HTML decoder in Natural

Is there a function or utility to decode HTML encoding in Natural? We have a need to remove encoding from strings (not xml documents).
Thanks,
Craig Soehnlin

Do you mean for displaying HTML for I/O purposes, or more like string parsing? I could see you wanting to display a web page, or maybe reverse engineer a 3270 map out of a web page (though that sounds rather difficult), or perhaps interpreting data from a table (or something like that) for processing and storage.

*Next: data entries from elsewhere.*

-- ==== Sys2Proof/Laws/Memory.lean ====
section
/-!
SUPPORT. Laws/Memory.lean: the flash: what its operations read as afterwards, and that each keeps its canonical form.
-/
namespace Sys2Proof.Machine
set_option Elab.async false

@[simp] theorem Memory.read_write_same (m : List Host.Cell) (a : Nat) (b : BitVec 8) :
    Memory.read (Memory.write m a b) a = b := Tab.get_set_same _ _ _ _

theorem Memory.read_write_ne (m : List Host.Cell) (a c : Nat) (b : BitVec 8) (h : c ≠ a) :
    Memory.read (Memory.write m a b) c = Memory.read m c := Tab.get_set_ne _ _ _ _ _ h

theorem Memory.wf_write (m : List Host.Cell) (a : Nat) (b : BitVec 8) (h : Memory.wf m = true) :
    Memory.wf (Memory.write m a b) = true := Tab.wf_set _ _ _ _ h

theorem Memory.wf_erase (m : List Host.Cell) (a n : Nat) (h : Memory.wf m = true) : Memory.wf (Memory.erase m a n) = true :=
  Tab.wf_filter _ _ _ h

theorem Memory.wf_program (m : List Host.Cell) (a : Nat) (bs : List Nat) (h : Memory.wf m = true) :
    Memory.wf (Memory.program m a bs) = true := by
  unfold Memory.program
  suffices ∀ (p : List Host.Cell × Nat), Memory.wf p.1 = true → Memory.wf (bs.foldl (fun (p : List Host.Cell × Nat) b =>
      (Memory.write p.1 p.2 (Memory.read p.1 p.2 &&& BitVec.ofNat 8 b), p.2 + 1)) p).1 = true from this (m, a) h
  induction bs with
  | nil => intro p hp; exact hp
  | cons b bs ih => intro p hp; exact ih _ (Memory.wf_write _ _ _ hp)

theorem Memory.wf_cut (m : List Host.Cell) (use a n : Nat) (h : Memory.wf m = true) : Memory.wf (Memory.cut m use a n) = true := by
  unfold Memory.cut
  generalize List.range n = l
  induction l generalizing m with
  | nil => exact h
  | cons i l ih => exact ih _ (Memory.wf_write _ _ _ h)

theorem Memory.get_filter {α : Type} (d : Nat → α) (p : Nat → Bool) (t : Tab α) (k : Nat) (hk : p k = true) :
    Tab.get d (t.filter fun e => p e.1) k = Tab.get d t k := by
  induction t with
  | nil => rfl
  | cons e t ih =>
    obtain ⟨j, v⟩ := e
    rw [List.filter_cons]
    by_cases hj : p j = true
    · simp only [hj, if_true, Tab.get, ih]
    · have hne : j ≠ k := by rintro rfl; exact hj hk
      simp only [hj, Tab.get, hne, if_false]
      exact ih

/-- An erase leaves the bytes outside its range. -/
theorem Memory.read_erase_out (m : List Host.Cell) (a n c : Nat) (h : c < a ∨ a + n ≤ c) :
    Memory.read (Memory.erase m a n) c = Memory.read m c :=
  Memory.get_filter Memory.blank (fun x => decide (x < a) || decide (a + n ≤ x)) m c (by simpa using h)

/-- An erase makes the bytes of its range read as erased. -/
theorem Memory.read_erase_in (m : List Host.Cell) (a n c : Nat) (h : a ≤ c ∧ c < a + n) :
    Memory.read (Memory.erase m a n) c = 0xFF#8 := by
  unfold Memory.read Memory.erase
  refine Tab.get_absent Memory.blank c _ ?_
  intro e he
  have := (List.mem_filter.1 he).2
  simp only [Bool.or_eq_true, decide_eq_true_eq] at this
  omega

/-- Programming leaves the bytes outside its range. -/
theorem Memory.read_program_out (m : List Host.Cell) (a : Nat) (bs : List Nat) (c : Nat) (h : c < a ∨ a + bs.length ≤ c) :
    Memory.read (Memory.program m a bs) c = Memory.read m c := by
  unfold Memory.program
  induction bs generalizing m a with
  | nil => rfl
  | cons b bs ih =>
    have h' : c < a + 1 ∨ a + 1 + bs.length ≤ c := by simp only [List.length_cons] at h; omega
    have hne : c ≠ a := by simp only [List.length_cons] at h; omega
    rw [List.foldl_cons]
    exact (ih _ _ h').trans (Memory.read_write_ne _ _ _ _ hne)

/-- Programming leaves in each byte of its range the bits that both the old byte and the new have. -/
theorem Memory.read_program_in (m : List Host.Cell) (a : Nat) (bs : List Nat) (i : Nat) (h : i < bs.length) :
    Memory.read (Memory.program m a bs) (a + i) = Memory.read m (a + i) &&& BitVec.ofNat 8 (bs.getD i 0) := by
  induction bs generalizing m a i with
  | nil => simp at h
  | cons b bs ih =>
    have step : Memory.program m a (b :: bs) =
        Memory.program (Memory.write m a (Memory.read m a &&& BitVec.ofNat 8 b)) (a + 1) bs := rfl
    rw [step]
    cases i with
    | zero =>
      rw [Memory.read_program_out _ _ _ _ (Or.inl (by omega))]
      simp
    | succ i =>
      have := ih (Memory.write m a (Memory.read m a &&& BitVec.ofNat 8 b)) (a + 1) i (by simpa using h)
      have e : a + (i + 1) = a + 1 + i := by omega
      rw [e, this, Memory.read_write_ne _ _ _ _ (by omega)]
      simp

theorem Memory.wf_run (o : FOp) (m : List Host.Cell) (h : Memory.wf m = true) : Memory.wf (o.run m) = true := by
  cases o with
  | erase a => exact Memory.wf_erase _ _ _ h
  | prog a bs => exact Memory.wf_program _ _ _ h

theorem Memory.wf_cutOp (o : FOp) (use : Nat) (m : List Host.Cell) (h : Memory.wf m = true) :
    Memory.wf (o.cut use m) = true := by
  cases o with
  | erase a => exact Memory.wf_cut _ _ _ _ h
  | prog a bs => exact Memory.wf_cut _ _ _ _ h

theorem Memory.wf_runs (os : List FOp) (m : List Host.Cell) (h : Memory.wf m = true) :
    Memory.wf (os.foldl (fun m o => o.run m) m) = true := by
  induction os generalizing m with
  | nil => exact h
  | cons o os ih => exact ih _ (Memory.wf_run o m h)

theorem Memory.wf_spoil (m : List Host.Cell) (use a : Nat) (g : BitVec 8) (h : Memory.wf m = true) :
    Memory.wf (Memory.spoil m use a g) = true := Memory.wf_write _ _ _ h

theorem Memory.wf_spoilCopy (m : List Host.Cell) (use a : Nat) (h : Memory.wf m = true) : Memory.wf (spoilCopy m use a) = true :=
  Memory.wf_spoil _ _ _ _ h

end Sys2Proof.Machine
end

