-- ==== Sys2Proof/Laws/Units.lean ====
section
/-!
SUPPORT. Laws/Units.lean: what a command to one part of the chipset can do to the others.
-/
namespace Sys2Proof.Machine
set_option Elab.async false
open Reg

/-! ### The VC -/

/-- Once out of its cold reset the VC stays out of it. -/
theorem Vc.elapse_inReset (s : Vc) (dt : Nat) (h : s.inReset = false) : (s.elapse dt).inReset = false := by
  unfold Vc.inReset at *
  exact decide_eq_false (Nat.not_lt.mpr (Nat.le_trans (Nat.not_lt.mp (of_decide_eq_false h)) (Nat.le_add_right _ _)))

/-- A command to a VC out of cold reset does to it what its function does. -/
theorem State.vcCmd_eq (s : State) (dt : Nat) (f : Vc → Vc) (h : s.vc.inReset = false) :
    s.vcCmd dt f = { s with vc := f (s.vc.elapse dt) } := by
  unfold State.vcCmd
  simp only [Vc.elapse_inReset _ dt h]
  rfl

@[simp] theorem State.vcCmd_vc (s : State) (dt : Nat) (f : Vc → Vc) (h : s.vc.inReset = false) :
    (s.vcCmd dt f).vc = f (s.vc.elapse dt) := by rw [State.vcCmd_eq s dt f h]

/-- While a cold reset holds the VC, time passes in it and nothing else (R383). -/
theorem State.vcCmd_held (s : State) (dt : Nat) (f : Vc → Vc) (h : (s.vc.elapse dt).inReset = true) :
    s.vcCmd dt f = { s with vc := s.vc.elapse dt } := by
  unfold State.vcCmd
  simp only [h]
  rfl

@[simp] theorem State.vcCmd_cells (s : State) (dt : Nat) (f : Vc → Vc) : (s.vcCmd dt f).cells = s.cells := rfl
@[simp] theorem State.vcCmd_scs (s : State) (dt : Nat) (f : Vc → Vc) : (s.vcCmd dt f).scs = s.scs := rfl
@[simp] theorem State.vcCmd_taps (s : State) (dt : Nat) (f : Vc → Vc) : (s.vcCmd dt f).taps = s.taps := rfl
@[simp] theorem State.vcCmd_pending (s : State) (dt : Nat) (f : Vc → Vc) : (s.vcCmd dt f).pending = s.pending := rfl
@[simp] theorem State.vcCmd_cell (s : State) (dt : Nat) (f : Vc → Vc) (n : Nat) : (s.vcCmd dt f).cell n = s.cell n := rfl
@[simp] theorem State.vcCmd_sc (s : State) (dt : Nat) (f : Vc → Vc) (n : Nat) : (s.vcCmd dt f).sc n = s.sc n := rfl

theorem State.vcCmd_canon (s : State) (dt : Nat) (f : Vc → Vc) (hf : ∀ v : Vc, Memory.wf v.flash = true → Memory.wf (f v).flash = true)
    (h : s.Canon) : (s.vcCmd dt f).Canon := ⟨wf_ite _ _ _ h.1 (hf _ h.1), h.2.1, h.2.2.1, h.2.2.2⟩

/-! ### A cell -/

@[simp] theorem State.putCw_scs (s : State) (v : Vc) (w : Cw) : (s.putCw v w).scs = s.scs := rfl
@[simp] theorem State.putCw_pending (s : State) (v : Vc) (w : Cw) : (s.putCw v w).pending = s.pending := rfl
@[simp] theorem State.putCw_vc (s : State) (v : Vc) (w : Cw) : (s.putCw v w).vc = { v with out := w.out, free := w.free } := rfl
@[simp] theorem State.putCw_cell (s : State) (v : Vc) (w : Cw) : (s.putCw v w).cell w.n = w.toCell := Tab.get_set_same _ _ _ _
theorem State.putCw_cell_ne (s : State) (v : Vc) (w : Cw) (n : Nat) (h : n ≠ w.n) : (s.putCw v w).cell n = s.cell n :=
  Tab.get_set_ne _ _ _ _ _ h
theorem State.putCw_canon (s : State) (v : Vc) (w : Cw) (hv : Memory.wf v.flash = true) (h : s.Canon) : (s.putCw v w).Canon :=
  ⟨hv, Tab.wf_set _ _ _ _ h.2.1, h.2.2.1, h.2.2.2⟩

@[simp] theorem State.cellCmd_scs (s : State) (dt st p : Nat) (f : Cw → Cw) : (s.cellCmd dt st p f).scs = s.scs := by
  unfold State.cellCmd
  dsimp only
  split <;> rfl
@[simp] theorem State.cellCmd_pending (s : State) (dt st p : Nat) (f : Cw → Cw) : (s.cellCmd dt st p f).pending = s.pending := by
  unfold State.cellCmd
  dsimp only
  split <;> rfl

/-- A command to a cell leaves the VC but for its clock, what was sent, and the counter of free values. -/
theorem State.cellCmd_vc (s : State) (dt st p : Nat) (f : Cw → Cw) :
    ∃ out free, (s.cellCmd dt st p f).vc = { s.vc.elapse dt with out := out, free := free } := by
  unfold State.cellCmd
  dsimp only
  split
  · exact ⟨_, _, rfl⟩
  · exact ⟨_, _, rfl⟩

/-- A command to a cell leaves every other cell. -/
theorem State.cellCmd_cell_ne (s : State) (dt st p : Nat) (f : Cw → Cw) (n : Nat) (h : n ≠ 96 * st + p) :
    (s.cellCmd dt st p f).cell n = s.cell n := by
  unfold State.cellCmd
  dsimp only
  split
  · exact State.putCw_cell_ne _ _ _ _ h
  · rfl

/-- A command to a cell that is not held in cold reset does to it what its function does. -/
theorem State.cellCmd_cell (s : State) (dt st p : Nat) (f : Cw → Cw) (h : (s.cell (96 * st + p)).run = true) :
    (s.cellCmd dt st p f).cell (96 * st + p) = (f (s.cw (s.vc.elapse dt) (96 * st + p))).toCell := by
  unfold State.cellCmd
  have hr : (s.cw (s.vc.elapse dt) (96 * st + p)).run = true := h
  dsimp only
  rw [if_pos hr]
  exact State.putCw_cell s _ _

/-- A cell held in cold reset does nothing (log 47). -/
theorem State.cellCmd_held (s : State) (dt st p : Nat) (f : Cw → Cw) (h : (s.cell (96 * st + p)).run = false) :
    s.cellCmd dt st p f = { s with vc := s.vc.elapse dt } := by
  unfold State.cellCmd
  have hr : (s.cw (s.vc.elapse dt) (96 * st + p)).run = false := h
  dsimp only
  rw [hr]
  rfl

theorem State.cellCmd_canon (s : State) (dt st p : Nat) (f : Cw → Cw) (h : s.Canon) : (s.cellCmd dt st p f).Canon := by
  unfold State.cellCmd
  dsimp only
  split
  · exact State.putCw_canon _ _ _ h.1 h
  · exact h

theorem State.cellRelease_canon (s : State) (dt st p : Nat) (h : s.Canon) : (s.cellRelease dt st p).Canon :=
  State.putCw_canon _ _ _ h.1 h

theorem State.cellRelease_cell_ne (s : State) (dt st p n : Nat) (h : n ≠ 96 * st + p) : (s.cellRelease dt st p).cell n = s.cell n :=
  State.putCw_cell_ne _ _ _ _ h

theorem State.cellReset_canon (s : State) (dt st p : Nat) (c : ColdCause) (h : s.Canon) : (s.cellReset dt st p c).Canon := by
  have h1 : Memory.wf ((s.vc.elapse dt).dropHolds st p).flash = true := by
    rw [Vc.dropHolds_flash]
    exact h.1
  unfold State.cellReset
  cases c with
  | power _ => exact State.putCw_canon _ _ _ h1 h
  | pin ns =>
    dsimp only
    split
    · exact State.putCw_canon _ _ _ h1 h
    · exact h

@[simp] theorem Cw.ite_n (c : Prop) [Decidable c] (a b : Cw) : (if c then a else b).n = if c then a.n else b.n := apply_ite _ _ _ _

theorem State.cellReset_cell_ne (s : State) (dt st p : Nat) (c : ColdCause) (n : Nat) (h : n ≠ 96 * st + p) :
    (s.cellReset dt st p c).cell n = s.cell n := by
  unfold State.cellReset
  cases c with
  | power =>
    refine State.putCw_cell_ne _ _ _ _ ?_
    simpa using h
  | pin ns =>
    dsimp only
    split
    · refine State.putCw_cell_ne _ _ _ _ ?_
      simpa using h
    · rfl

/-! ### The TAPs -/

/-- An operation of a TAP leaves the VC but for its clock, what was sent, and the counter of free values. -/
theorem State.tapCmd_vc (s : State) (dt st p : Nat) (c : TapOp) :
    ∃ out free, (s.tapCmd dt st p c).vc = { s.vc.elapse dt with out := out, free := free } := by
  unfold State.tapCmd
  dsimp only
  split
  · exact ⟨_, _, rfl⟩
  · split
    · exact State.cellCmd_vc _ _ _ _ _
    · exact ⟨_, _, rfl⟩

theorem State.tapCmd_canon (s : State) (dt st p : Nat) (c : TapOp) (h : s.Canon) : (s.tapCmd dt st p c).Canon := by
  unfold State.tapCmd
  dsimp only
  split
  · exact h
  · split
    · exact State.cellCmd_canon _ _ _ _ _ h
    · exact ⟨h.1, h.2.1, h.2.2.1, Tab.wf_set _ _ _ _ h.2.2.2⟩

/-! ### A companion -/

@[simp] theorem State.scCmd_cells (s : State) (dt n : Nat) (f : Sw → Sw) (a : Bool) : (s.scCmd dt n f a).cells = s.cells := by
  unfold State.scCmd
  dsimp only
  split <;> rfl
@[simp] theorem State.scCmd_pending (s : State) (dt n : Nat) (f : Sw → Sw) (a : Bool) : (s.scCmd dt n f a).pending = s.pending := by
  unfold State.scCmd
  dsimp only
  split <;> rfl

/-- A command to a companion leaves the VC but for its clock and what was sent. -/
theorem State.scCmd_vc (s : State) (dt n : Nat) (f : Sw → Sw) (a : Bool) :
    ∃ out, (s.scCmd dt n f a).vc = { s.vc.elapse dt with out := out } := by
  unfold State.scCmd
  dsimp only
  split <;> exact ⟨_, rfl⟩

/-- A command to a companion leaves the other one. -/
theorem State.scCmd_sc_ne (s : State) (dt n : Nat) (f : Sw → Sw) (a : Bool) (m : Nat) (h : m ≠ n) : (s.scCmd dt n f a).sc m = s.sc m := by
  unfold State.scCmd
  dsimp only
  split
  · rfl
  · exact Tab.get_set_ne _ _ _ _ _ h

/-- A command to a companion with power does to it what its function does. -/
theorem State.scCmd_sc (s : State) (dt n : Nat) (f : Sw → Sw) (a : Bool) (h : (s.sc n).power = true ∨ a = true) :
    (s.scCmd dt n f a).sc n = (f { toSc := s.sc n, n := n, now := (s.vc.elapse dt).now }).toSc := by
  unfold State.scCmd
  dsimp only
  rw [if_neg (by rcases h with h | h <;> simp [h])]
  exact Tab.get_set_same _ _ _ _

theorem State.scCmd_canon (s : State) (dt n : Nat) (f : Sw → Sw) (a : Bool) (h : s.Canon) : (s.scCmd dt n f a).Canon := by
  unfold State.scCmd
  dsimp only
  split
  · exact h
  · exact ⟨h.1, h.2.1, Tab.wf_set _ _ _ _ h.2.2.1, h.2.2.2⟩

/-! ### An end of a serial link -/

@[simp] theorem State.linkCmd_scs (s : State) (dt : Nat) (e : LinkEnd) (fv : Vc → Nat → Vc) (fc : Cw → Bool → Cw) :
    (s.linkCmd dt e fv fc).scs = s.scs := by
  unfold State.linkCmd
  split <;> simp
@[simp] theorem State.linkCmd_pending (s : State) (dt : Nat) (e : LinkEnd) (fv : Vc → Nat → Vc) (fc : Cw → Bool → Cw) :
    (s.linkCmd dt e fv fc).pending = s.pending := by
  unfold State.linkCmd
  split <;> simp
theorem State.linkCmd_canon (s : State) (dt : Nat) (e : LinkEnd) (fv : Vc → Nat → Vc) (fc : Cw → Bool → Cw)
    (hf : ∀ v : Vc, ∀ l, Memory.wf v.flash = true → Memory.wf (fv v l).flash = true) (h : s.Canon) : (s.linkCmd dt e fv fc).Canon := by
  unfold State.linkCmd
  split
  · exact State.vcCmd_canon _ _ _ (fun v hv => hf v _ hv) h
  · exact State.cellCmd_canon _ _ _ _ _ h

end Sys2Proof.Machine
end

we have a .net app that is sending data and is using HTML encoding to send special characters in the free form text. We need to have Natural remove the encoding and insert the proper characters. We could do a lot of examine replaces, but it would be much nicer to have a function or utility I could call to do it all at once. The XML parser does XML decoding but this data is a string, not a document.
Thanks,
Craig Soehnlin

To help with debugging of Unicode and UTF-8 related problems, I’ve written two tools:

utf8-decoder
Paste in some UTF-8 bytes (either as hexadecimal, decimal, octal, or binary numbers, or as a hex dump, or as raw bytes in the form of Windows-1252 or ISO-8859-1 characters) and this script will tell you what the characters are, including UTF-8 decoding diagnostics.

For example, if you are viewing a UTF-8 encoded file in a raw Emacs buffer, and your buffer contains \342​\200​\253​\330​\263​\331​\204​\330​\247​\331​\205, and you want to know what on earth that is, you just need to select that exact string, paste it into the script’s input field, and click the submit button. It will then tell you the characters are:

202B RIGHT-TO-LEFT EMBEDDING
0633 ARABIC LETTER SEEN
0644 ARABIC LETTER LAM
0627 ARABIC LETTER ALEF
0645 ARABIC LETTER MEEM
This can be very useful, especially since the first one above (the RLE) is not a visible character! The script also includes some other useful information, such as the binary representation of each input byte and the entities you would use to include the characters in a US-ASCII HTML or XML file.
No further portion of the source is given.